Saved entries »

=-=-=-=-=

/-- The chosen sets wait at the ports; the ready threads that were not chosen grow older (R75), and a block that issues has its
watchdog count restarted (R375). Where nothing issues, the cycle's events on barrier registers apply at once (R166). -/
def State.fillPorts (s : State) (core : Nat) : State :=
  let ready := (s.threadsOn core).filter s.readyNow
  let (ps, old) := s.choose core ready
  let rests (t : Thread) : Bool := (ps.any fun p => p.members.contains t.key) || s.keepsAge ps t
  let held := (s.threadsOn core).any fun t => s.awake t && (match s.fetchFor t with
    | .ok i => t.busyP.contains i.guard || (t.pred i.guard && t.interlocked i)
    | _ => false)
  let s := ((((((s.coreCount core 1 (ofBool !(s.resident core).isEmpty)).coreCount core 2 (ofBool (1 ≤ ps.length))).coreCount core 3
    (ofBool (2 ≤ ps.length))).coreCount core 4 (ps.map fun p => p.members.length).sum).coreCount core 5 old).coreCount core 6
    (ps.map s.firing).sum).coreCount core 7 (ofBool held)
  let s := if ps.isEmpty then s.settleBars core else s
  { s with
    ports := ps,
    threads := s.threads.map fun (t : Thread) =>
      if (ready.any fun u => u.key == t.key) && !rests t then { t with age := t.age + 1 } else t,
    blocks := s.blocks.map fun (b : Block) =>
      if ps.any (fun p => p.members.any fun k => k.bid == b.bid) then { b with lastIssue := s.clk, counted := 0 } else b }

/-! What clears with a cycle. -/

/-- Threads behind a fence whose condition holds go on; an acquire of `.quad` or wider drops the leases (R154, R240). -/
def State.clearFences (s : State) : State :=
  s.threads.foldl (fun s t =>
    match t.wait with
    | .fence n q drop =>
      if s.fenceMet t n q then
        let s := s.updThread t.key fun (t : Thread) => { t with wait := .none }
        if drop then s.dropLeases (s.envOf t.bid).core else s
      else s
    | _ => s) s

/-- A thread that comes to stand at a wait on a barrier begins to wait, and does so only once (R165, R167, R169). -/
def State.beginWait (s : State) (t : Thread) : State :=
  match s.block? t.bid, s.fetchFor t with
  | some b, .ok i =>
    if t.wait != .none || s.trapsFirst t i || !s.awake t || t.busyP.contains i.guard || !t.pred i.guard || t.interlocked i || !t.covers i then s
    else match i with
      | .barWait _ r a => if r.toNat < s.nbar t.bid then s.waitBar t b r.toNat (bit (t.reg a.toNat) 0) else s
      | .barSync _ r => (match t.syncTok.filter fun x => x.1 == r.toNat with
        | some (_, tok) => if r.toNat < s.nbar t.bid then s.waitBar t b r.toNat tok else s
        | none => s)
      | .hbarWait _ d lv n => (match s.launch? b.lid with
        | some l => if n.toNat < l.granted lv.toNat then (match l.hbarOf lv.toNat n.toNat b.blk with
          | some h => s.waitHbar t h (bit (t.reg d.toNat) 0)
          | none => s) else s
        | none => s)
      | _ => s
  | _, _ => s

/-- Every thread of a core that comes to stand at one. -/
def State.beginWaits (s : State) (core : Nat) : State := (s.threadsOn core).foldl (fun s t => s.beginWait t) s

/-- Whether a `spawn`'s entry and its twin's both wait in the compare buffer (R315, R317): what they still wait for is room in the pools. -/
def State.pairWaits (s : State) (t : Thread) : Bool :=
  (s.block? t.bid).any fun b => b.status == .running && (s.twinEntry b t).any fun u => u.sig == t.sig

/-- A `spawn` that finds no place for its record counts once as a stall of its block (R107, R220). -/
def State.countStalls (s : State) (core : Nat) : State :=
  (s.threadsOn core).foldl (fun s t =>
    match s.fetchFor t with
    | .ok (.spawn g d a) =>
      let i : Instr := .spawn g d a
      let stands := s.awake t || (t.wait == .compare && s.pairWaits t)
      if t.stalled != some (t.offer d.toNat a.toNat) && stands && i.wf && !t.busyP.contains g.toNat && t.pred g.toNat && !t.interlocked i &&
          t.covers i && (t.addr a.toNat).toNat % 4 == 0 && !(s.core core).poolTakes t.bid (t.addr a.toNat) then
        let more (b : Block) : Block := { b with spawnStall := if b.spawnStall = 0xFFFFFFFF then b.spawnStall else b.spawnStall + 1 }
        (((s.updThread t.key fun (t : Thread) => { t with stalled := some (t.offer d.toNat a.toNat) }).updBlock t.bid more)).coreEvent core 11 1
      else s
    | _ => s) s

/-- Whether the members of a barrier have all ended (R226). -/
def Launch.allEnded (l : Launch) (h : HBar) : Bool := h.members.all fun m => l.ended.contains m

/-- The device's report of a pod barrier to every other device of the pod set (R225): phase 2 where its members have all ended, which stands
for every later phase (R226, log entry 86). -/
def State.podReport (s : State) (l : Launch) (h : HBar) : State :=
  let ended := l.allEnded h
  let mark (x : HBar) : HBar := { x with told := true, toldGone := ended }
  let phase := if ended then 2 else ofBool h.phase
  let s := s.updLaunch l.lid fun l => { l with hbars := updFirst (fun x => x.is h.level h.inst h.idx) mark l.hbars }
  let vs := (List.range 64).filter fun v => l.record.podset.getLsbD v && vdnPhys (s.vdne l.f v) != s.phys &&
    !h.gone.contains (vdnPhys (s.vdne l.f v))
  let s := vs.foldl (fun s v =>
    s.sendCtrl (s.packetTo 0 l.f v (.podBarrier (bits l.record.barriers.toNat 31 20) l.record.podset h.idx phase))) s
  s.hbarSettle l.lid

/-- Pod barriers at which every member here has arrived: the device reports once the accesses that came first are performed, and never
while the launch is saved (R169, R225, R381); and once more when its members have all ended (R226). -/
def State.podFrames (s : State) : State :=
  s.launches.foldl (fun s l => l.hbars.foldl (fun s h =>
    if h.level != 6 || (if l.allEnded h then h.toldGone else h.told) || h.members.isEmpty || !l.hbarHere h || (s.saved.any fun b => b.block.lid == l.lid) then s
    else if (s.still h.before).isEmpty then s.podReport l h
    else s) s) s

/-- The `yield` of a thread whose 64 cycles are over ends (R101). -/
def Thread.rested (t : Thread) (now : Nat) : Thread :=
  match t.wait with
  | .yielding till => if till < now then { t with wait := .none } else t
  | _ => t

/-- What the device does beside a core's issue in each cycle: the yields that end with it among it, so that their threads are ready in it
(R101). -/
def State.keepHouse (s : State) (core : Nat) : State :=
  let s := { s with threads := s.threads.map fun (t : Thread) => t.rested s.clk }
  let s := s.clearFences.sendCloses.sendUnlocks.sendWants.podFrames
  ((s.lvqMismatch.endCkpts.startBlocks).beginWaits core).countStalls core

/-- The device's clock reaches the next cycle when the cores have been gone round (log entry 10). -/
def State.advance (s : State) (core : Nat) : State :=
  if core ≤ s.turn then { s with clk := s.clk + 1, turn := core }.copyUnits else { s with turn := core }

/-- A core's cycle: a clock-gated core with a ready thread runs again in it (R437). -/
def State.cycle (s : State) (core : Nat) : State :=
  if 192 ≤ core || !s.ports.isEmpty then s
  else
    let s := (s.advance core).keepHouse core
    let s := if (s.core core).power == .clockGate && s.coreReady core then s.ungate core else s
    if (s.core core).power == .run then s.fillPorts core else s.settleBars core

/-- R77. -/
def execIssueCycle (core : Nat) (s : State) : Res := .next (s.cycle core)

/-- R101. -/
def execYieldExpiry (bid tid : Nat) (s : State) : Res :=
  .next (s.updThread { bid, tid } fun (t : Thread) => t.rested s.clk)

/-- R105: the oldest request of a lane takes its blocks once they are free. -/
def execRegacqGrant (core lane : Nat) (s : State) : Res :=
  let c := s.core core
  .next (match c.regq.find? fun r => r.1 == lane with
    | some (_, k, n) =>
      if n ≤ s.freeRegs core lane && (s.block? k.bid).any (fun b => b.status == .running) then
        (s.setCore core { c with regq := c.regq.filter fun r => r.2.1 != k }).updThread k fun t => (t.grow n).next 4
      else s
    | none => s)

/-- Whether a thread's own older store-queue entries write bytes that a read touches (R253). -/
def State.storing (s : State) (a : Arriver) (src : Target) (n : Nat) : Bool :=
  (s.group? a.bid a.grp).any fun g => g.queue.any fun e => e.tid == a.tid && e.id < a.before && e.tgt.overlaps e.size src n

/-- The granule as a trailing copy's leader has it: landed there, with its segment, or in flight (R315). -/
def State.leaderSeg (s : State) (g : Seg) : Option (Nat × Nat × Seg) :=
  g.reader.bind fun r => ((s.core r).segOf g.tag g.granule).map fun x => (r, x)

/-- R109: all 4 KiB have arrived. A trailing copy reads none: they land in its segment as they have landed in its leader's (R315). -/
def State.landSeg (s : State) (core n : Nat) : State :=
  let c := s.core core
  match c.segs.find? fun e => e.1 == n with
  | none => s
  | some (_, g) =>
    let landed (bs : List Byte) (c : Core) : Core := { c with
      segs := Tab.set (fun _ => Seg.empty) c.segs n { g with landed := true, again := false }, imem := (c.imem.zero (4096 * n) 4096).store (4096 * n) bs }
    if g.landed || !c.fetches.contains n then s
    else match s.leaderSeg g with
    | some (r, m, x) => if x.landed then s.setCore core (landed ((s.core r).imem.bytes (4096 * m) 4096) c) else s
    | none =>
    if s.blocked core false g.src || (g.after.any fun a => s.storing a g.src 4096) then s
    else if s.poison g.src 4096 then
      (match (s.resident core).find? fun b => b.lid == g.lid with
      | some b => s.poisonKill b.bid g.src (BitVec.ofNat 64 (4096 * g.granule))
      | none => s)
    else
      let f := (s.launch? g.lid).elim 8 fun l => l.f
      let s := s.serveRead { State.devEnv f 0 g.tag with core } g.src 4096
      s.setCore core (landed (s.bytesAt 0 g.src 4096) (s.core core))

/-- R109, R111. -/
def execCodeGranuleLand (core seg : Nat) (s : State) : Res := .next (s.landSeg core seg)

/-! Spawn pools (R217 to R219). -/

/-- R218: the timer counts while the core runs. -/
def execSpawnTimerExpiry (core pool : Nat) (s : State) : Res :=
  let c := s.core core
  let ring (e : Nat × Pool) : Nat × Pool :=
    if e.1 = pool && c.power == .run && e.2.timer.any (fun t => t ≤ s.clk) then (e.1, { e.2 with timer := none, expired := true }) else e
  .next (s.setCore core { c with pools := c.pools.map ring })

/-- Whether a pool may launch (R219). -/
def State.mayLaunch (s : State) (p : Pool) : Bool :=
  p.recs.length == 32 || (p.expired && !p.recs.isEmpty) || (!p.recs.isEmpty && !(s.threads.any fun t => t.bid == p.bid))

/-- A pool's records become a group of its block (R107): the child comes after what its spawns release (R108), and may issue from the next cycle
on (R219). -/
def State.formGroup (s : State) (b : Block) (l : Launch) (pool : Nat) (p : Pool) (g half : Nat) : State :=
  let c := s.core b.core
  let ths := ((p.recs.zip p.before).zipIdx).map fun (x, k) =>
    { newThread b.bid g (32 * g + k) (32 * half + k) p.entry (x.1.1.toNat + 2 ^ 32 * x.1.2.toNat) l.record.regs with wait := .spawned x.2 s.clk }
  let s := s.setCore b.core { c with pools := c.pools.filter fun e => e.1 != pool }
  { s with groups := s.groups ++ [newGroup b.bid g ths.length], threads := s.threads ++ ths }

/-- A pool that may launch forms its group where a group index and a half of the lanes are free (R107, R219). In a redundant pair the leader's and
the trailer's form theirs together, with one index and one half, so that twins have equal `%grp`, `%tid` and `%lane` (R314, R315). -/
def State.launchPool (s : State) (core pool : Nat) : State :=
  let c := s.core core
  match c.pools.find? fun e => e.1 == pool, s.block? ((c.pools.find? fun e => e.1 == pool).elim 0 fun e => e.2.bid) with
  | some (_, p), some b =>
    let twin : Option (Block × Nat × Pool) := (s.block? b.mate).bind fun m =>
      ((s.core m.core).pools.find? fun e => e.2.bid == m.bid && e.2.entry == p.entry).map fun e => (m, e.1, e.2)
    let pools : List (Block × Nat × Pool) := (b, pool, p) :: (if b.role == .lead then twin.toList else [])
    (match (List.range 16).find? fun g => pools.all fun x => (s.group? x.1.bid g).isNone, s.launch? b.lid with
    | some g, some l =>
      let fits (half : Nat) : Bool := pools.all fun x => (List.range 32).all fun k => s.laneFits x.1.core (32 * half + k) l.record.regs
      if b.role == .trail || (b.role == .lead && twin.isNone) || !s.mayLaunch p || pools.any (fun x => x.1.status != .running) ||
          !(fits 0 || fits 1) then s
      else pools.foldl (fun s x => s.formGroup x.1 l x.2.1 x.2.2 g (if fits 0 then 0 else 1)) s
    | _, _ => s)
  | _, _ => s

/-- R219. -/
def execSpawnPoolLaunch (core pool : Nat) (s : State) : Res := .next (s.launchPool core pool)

=-=-=-=-=

WHAT IS NEEDED » Pick each line holding the word "queue" out of the data and copy it.

COMPLETED EXERCISE »
/-- Whether a thread's own older store-queue entries write bytes that a read touches (R253). -/
  (s.group? a.bid a.grp).any fun g => g.queue.any fun e => e.tid == a.tid && e.id < a.before && e.tgt.overlaps e.size src n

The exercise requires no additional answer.